/-- The dispatch step of a motion (R62, R63, R64, R69, R74, R75, R76, R89): a positioning motion settles within 3 counts
of its target, begins with an overshoot leg where the travel is against the approach and the overshoot point is not the
target, and otherwise with the final leg; a jog begins in JOG_CREEP, or ends JOG_END at its soft limit, or brakes where
its deadline has passed; a learn begins in LEARN_NEG. A low supply pauses what has not ended. -/
def DispatchSteps : Prop :=
  ∀ (ax : Axis) (o : Orientation) (c : Calibration) (cal : Option Calibration) (now : Time) (raw : Raw) (ret : AxisState)
    (job : Job),
    let made (cal : Option Calibration) (low : Bool) : Fate := dispatchMotion ax o cal now raw low ret job
    (∀ target, jobTarget job = some target → target ≤ 4000 →
      let pos := normalise c raw
      let up := decide (pos < target)
      let against : Prop := ax = .vshift ∧ up = isCeiling o ∨ (ax = .zoom ∨ ax = .focus) ∧ up = false
      let beyond := if up then min (target + 60) 4000 else target - 60
      ∃ m, made (some c) false = .goes m ∧ m.job = job ∧ m.returnState = ret ∧ m.dispatched = now ∧ m.corrections = 0
        ∧ m.between = false ∧ m.pause = none ∧ m.brake = none ∧ m.learned = false
        ∧ (distance pos target ≤ 3 → m = settling now m)
        ∧ (3 < distance pos target → against → beyond ≠ target →
            m = legFrom now .overshoot (classAt (distance pos beyond)) beyond pos m)
        ∧ (3 < distance pos target → ¬against ∨ beyond = target →
            m = legFrom now (legPhaseAt (distance pos target)) (classAt (distance pos target)) target pos m))
    ∧ (∀ up d, job = .jog up d → now < d →
      let limit : Prop := ∃ c, cal = some c ∧ normalise c raw = if up then 4000 else 0
      (limit → made cal false = .ends .jogEnd)
      ∧ (¬limit → ∃ m, made cal false = .goes m ∧ m.job = job ∧ m.returnState = ret ∧ m.dispatched = now
          ∧ m.phase = .jogCreep ∧ m.duty = .creep ∧ m.sense = if up then .positive else .negative))
    ∧ (∀ up d, job = .jog up d → d ≤ now → (∀ c, cal = some c → normalise c raw ≠ if up then 4000 else 0) →
        ∃ m, made cal false = .goes m ∧ m.phase = .brake ∧ m.brake = some ⟨.jogEnd, now⟩)
    ∧ (job = .learn → ∃ m, made cal false = .goes m ∧ m.job = job ∧ m.returnState = ret ∧ m.dispatched = now
        ∧ m.legStart = now ∧ m.phase = .learnNeg ∧ m.duty = .slow ∧ m.sense = .negative ∧ m.learn = some ⟨raw, none, none⟩)
    ∧ ((∀ up d, job = .jog up d → now < d) →
        made cal true = match made cal false with
          | .goes m => .goes { m with phase := .paused, pause := some ⟨m.phase, now, none⟩, window := [] }
          | .ends status => .ends status)
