/-! ## Cooling, focus and scanner requests -/

theorem test_thQuiet_cuts :
    let s := inRun.mapCc fun c => { c with fans := .make fun _ => { resetFan with duty := 75, target := 80 } }
    let t := after (.thQuiet [4]) s
    reply t = some (.clamped, [1, 3, 45, 50, 55]) ∧ (t.cc.fans.f0.duty, t.cc.fans.f2.target) = (45, 55) := by decide
theorem test_thCurve_rises :
    reply (after (.thCurve [0, 1, 0, 5, 2, 0, 6, 3, 0, 7, 4, 0, 8, 5, 0, 9, 6, 0, 200]) bare) = some (.clamped, [])
    ∧ reply (after (.thCurve [0, 1, 0, 5, 2, 0, 6, 3, 0, 7, 4, 0, 8, 4, 0, 9, 6, 0, 20]) bare)
        = some (.badValue, []) := by
  decide
/-- R115, R116, R137: before the next evaluation no new curve, mask or orientation moves the targets of an entry to
COOLDOWN (log 39). -/
theorem test_inputs_wait :
    let s := inRun.mapCc fun c => { c with seen := c.seen.set .s0 (some 500) }
    let target (s : State) := (after (.mdDown []) (after .responseFormed s)).cc.fans.f1.target
    let steep : Payload := [1, 1, 0, 95, 2, 0, 96, 3, 0, 97, 4, 0, 98, 5, 0, 99, 6, 0, 100]
    target s = 70 ∧ target (after (.thCurve steep) s) = 70 ∧ target (after (.thMask [1, 1, 0]) s) = 70
      ∧ (after (.thCurve steep) s).cc.curves.f1.p0.duty = 95 := by decide
theorem test_thMask_class : (after (.thMask [1, 1, 0x0F]) bare).cc.masks.f1 = ⟨0b01000011, 0x0F⟩
    ∧ reply (after (.thMask [1, 2, 0x0F]) bare) = some (.badValue, []) := by decide
theorem test_thLimits_clamped : reply (after (.thLimits [7, 0xFF, 0xFF, 10, 0, 0x40, 6]) bare)
    = some (.clamped, [0, 0, 10, 0, 0xDC, 5]) := by decide
theorem test_thQuery_summary : (reply (after (.thQuery [3]) bare)).map (·.2.take 12)
    = some [1, 80, 85, 85, 100, 1, 0x8A, 2, 0xD0, 2, 0x20, 3] := by decide
theorem test_fcTable_clamps : (after (.fcTable [0x37, 0xFF, 0xC9, 0, 0, 0, 1, 0, 2, 0]) bare).fc.table = ⟨-200, 200, 0,
    1, 2⟩ := by
  decide
theorem test_fcEnable_off : (after (.fcEnable [0]) (bare.mapFc fun f => { f with comp := -44 })).fc.comp = 0
    ∧ (after (.fcEnable [0]) bare).setup.modified = true
    ∧ (after (.fcEnable [1]) bare).setup.modified = false := by decide
theorem test_fcReference_valid :
    let t := after (.fcReference []) ((warm .s3 412 bare).mapFc fun f => { f with comp := -44, applied := -44 })
    t.setup.tref = some 412 ∧ t.fc.comp = 0 ∧ t.fc.applied = -44 := by decide
theorem test_fcReference_invalid :
    let t := after (.fcReference []) (bare.mapFc fun f => { f with comp := -44, applied := -44 })
    t.setup.tref = none ∧ t.fc.comp = 0 ∧ t.fc.applied = 0 := by decide
theorem test_snQuery_scan : (reply (after (.snQuery [9]) bare)).map (·.2.drop 20)
    = some [0, 0, 0, 0, 1, 0, 0] := by decide

/-! ## Modes and alerts -/

theorem test_mdWake_starts : reply (after (.mdWake []) bare) = some (.ok, [1])
    ∧ (after (.mdWake []) bare).mc.fanCheck = some 5000000
    ∧ reply (after (.mdWake []) inRun) = some (.wrongMode, []) := by
  decide
/-- 10, power-down with a park, time 0. -/
theorem test_mdDown_parks :
    let flat : Placement := ⟨[], ⟨some 2000, some 2000, some 1500, some 4000⟩, none, 1, true⟩
    let s := (withSlot 2 flat (running .zoom (motion (.move 3000) .drive) inRun)).mapPt fun t => { t with park := some 2 }
    let t := after (.mdDown []) s
    t.mc.mode = .cooldown ∧ t.mc.lightPermit = false ∧ t.mq.entries.map (·.axis) = [.vshift, .hshift, .zoom, .focus]
      ∧ (t.lens.zoom.motion.map (·.phase)) = some .brake ∧ t.unitsHeld = 2 ∧ reply t = some (.ok, [3, 0b1111]) := by
  decide
/-- 10, trip and clear. -/
theorem test_mdClearTrip_temperature : reply (after (.mdClearTrip []) (warm .s0 720 (inMode .trip bare)))
    = some (.wrongMode, [])
    ∧ reply (after (.mdClearTrip []) (warm .s0 699 (inMode .trip bare))) = some (.ok, [3]) := by decide
theorem test_mdSoftReset_trip :
    let t := after (.mdSoftReset []) (inMode .trip bare)
    t.mc.mode = .trip ∧ t.au = ⟨0x100, 0x100, 0x100, 0⟩ := by decide
theorem test_mdQuery_reset : reply (after (.mdQuery []) bare)
    = some (.ok, [0, 0xFF, 0, 0, 0, 0, 0, 0, 0, 0, 100, 0, 0, 0, 0, 0]) := by decide
theorem test_alRead_marks : (after (.alRead []) (bare.mapAu fun a => { a with set := 0x209 })).au.read =
    0x209 := by decide
/-- 11, read and acknowledge, step 6: MOTION_END is kept, GEOMETRY_LIVE and DERATE are cleared. -/
theorem test_alAck_example :
    let t := after (.alAck [0x49, 0]) (bare.mapAu fun _ => ⟨0x49, 0x109, 0x09, 0x48⟩)
    t.au = ⟨0x01, 0x109, 0x01, 0⟩ ∧ reply t = some (.ok, [0x48, 0, 1, 0]) := by decide
theorem test_alEnable_disarms :
    let t := after (.alEnable [2, 0]) (bare.mapAu fun _ => ⟨0x03, 0x101, 0x01, 0⟩)
    t.au = ⟨0x03, 0x102, 0, 0⟩ ∧ reply (after (.alEnable [0, 8]) bare) = some (.badValue, []) := by decide

/-! ## The command link (11, a request while another executes) -/

/-- A GM_SET executes. -/
def executes : State := bare.mapCl fun _ => executing ⟨.ok, [7]⟩

theorem test_unknownRequest : reply (after (.unknownRequest 0x99 []) bare) = some (.badRequest, []) := by decide
theorem test_frame_lost : (after (.gmQuery []) executes).cl.slot = .pending ⟨true, .ok, [7]⟩ := by decide
theorem test_frameOverrun : (after .frameOverrun executes).cl.slot = .pending ⟨true, .ok, [7]⟩ := by decide
theorem test_frameDiscarded : (after .frameDiscarded executes).cl = executes.cl := by decide
theorem test_responseFormed : (after .responseFormed executes).cl = ⟨.idle, .full ⟨false, .ok, [7]⟩, none⟩ := by decide
/-- What CMD_DO does during the first byte and the five after it, in a transaction with this first byte. -/
def onCmdDo (first : Byte) (s : State) : List DataOut :=
  s.commandOut .firstByte :: [1, 2, 3, 4, 5].map fun n => s.commandOut (.later first n)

---+---

**WHAT TO DO**
Please write out the material word for word from its first line through the line holding "def DispatchSteps : Prop", including both, and no line past it.

**RESPONSE TO THE TASK**
/-- The dispatch step of a motion (R62, R63, R64, R69, R74, R75, R76, R89): a positioning motion settles within 3 counts
of its target, begins with an overshoot leg where the travel is against the approach and the overshoot point is not the
target, and otherwise with the final leg; a jog begins in JOG_CREEP, or ends JOG_END at its soft limit, or brakes where
its deadline has passed; a learn begins in LEARN_NEG. A low supply pauses what has not ended. -/
def DispatchSteps : Prop :=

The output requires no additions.